That may be helpful. The x2APIC support was apparently never committed to FreeBSD 10.x.

A Supermicro FAQ for a much older board says: _in “Local APIC Mode” selections of BIOS setup, please select “Compatible APIC Mode.”_ Your motherboard may have something different, perhaps X2APIC_OPT_OUT.


----------



## trumee (Aug 7, 2017)

The X2APIC was set to disabled in BIOS. Unfortunately, I dont see an option to set 'Compatible APIC mode'.

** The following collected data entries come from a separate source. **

-- ==== Sys2Proof/Machine/Rotates.lean ====
section
/-! DEFINITION. Accumulator rotates and the extended table (45_rotate_shift_bit.md R310 to R325), and
the prefix that selects it (40_step_and_system.md R210). -/

namespace Sys2Proof.Machine

/-- RLCA, RRCA, RLA, RRA: the rotate of A with Z cleared (R310 to R313). -/
def rotA (op : RotOp) (s : State) : Res State :=
  let a := s.getReg .a
  reading (.reg .a :: rotCarryReads op) 1 s <|
    .next ((s.setReg .a (rotValue op a s.flags.c)).setFlags (rotAFlags op a))

/-- `rot[y] r8[z]`: one read, then one write of the same operand; rows 0x10-0x1F as
`CB_ROW1_AS_RLC` says (R314 to R322). -/
def rotR8 (row : RotOp) (r : R8) (s : State) : Res State :=
  let op := rotEffective s.config.cbRow1AsRlc row
  reading (r8Reads r) 2 s <| andThen (readR8 r s) fun (v, s1) =>
    reading (rotCarryReads op) 2 s1 <|
      andThen (writeR8 r (rotValue op v s.flags.c) s1) fun s2 =>
        .next (s2.setFlags (rotFlags op v s.flags.c))

/-- `BIT b,r8[z]`: only reads (R323). -/
def bitR8 (b : Nat) (r : R8) (s : State) : Res State :=
  reading (r8Reads r) 2 s <|
    andThen (readR8 r s) fun (v, s1) => .next (s1.writeFlags (bitFlags v b))

/-- `RES b,r8[z]`: always writes (R324). -/
def resR8 (b : Nat) (r : R8) (s : State) : Res State :=
  reading (r8Reads r) 2 s (andThen (readR8 r s) fun (v, s1) => writeR8 r (v &&& ~~~(1#8 <<< b)) s1)

/-- `SET b,r8[z]`: always writes (R325). -/
def setR8 (b : Nat) (r : R8) (s : State) : Res State :=
  reading (r8Reads r) 2 s (andThen (readR8 r s) fun (v, s1) => writeR8 r (v ||| (1#8 <<< b)) s1)

/-- The rule that the fields of an extended byte select (30_encoding.md R135). -/
def extendedRule (cbop : Byte) (s : State) : Res State :=
  let y := fieldY cbop
  let r := r8OfCode (fieldZ cbop)
  match fieldX cbop with
  | 0 => rotR8 (rotOfCode y) r s
  | 1 => bitR8 y r s
  | 2 => resR8 y r s
  | _ => setR8 y r s

/-- PREFIX CB: fetch the extended byte and run the rule it selects (40_step_and_system.md R210,
log 12). -/
def prefixExtended (s : State) : Res State :=
  andThen (fetchImm8 s) fun (cbop, s1) => extendedRule cbop s1
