-- ==== Sys2Proof/Machine/Dispatch.lean ====
section
/-! DEFINITION. The dispatch of 40_step_and_system.md R202: one arm per constructor of Instr, each
one call of that instruction's meaning. -/

namespace Sys2Proof.Machine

After enabling it, i get an extra option as you mentioned. Going to try this out.


----------



## trumee (Aug 7, 2017)

I tried with both X2APIC_OPT_OUT flag on and off, with a soft reset in between. It didnt help.


----------



## trumee (Aug 7, 2017)

The system booted up fine with two consecutive reboots. This is with X2APIC_OPT_OUT flag turned on. I will try a reboot after 24 hours to check again.


----------



## trumee (Aug 9, 2017)

No dice. Changing flag doesn't make a difference. Still hangs.


----------



## Terry_Kennedy (Aug 11, 2017)

trumee said:


> No dice. Changing flag doesn't make a difference. Still hangs.


I don't have any further suggestions. You might try posting to freebsd-stable@, since more developers hang out there and someone may give you other things to try.


----------



## trumee (Aug 13, 2017)

The culprit was the USB 3 PCIe card. As soon as i took it the problems went away. This BUG report has the details.


----------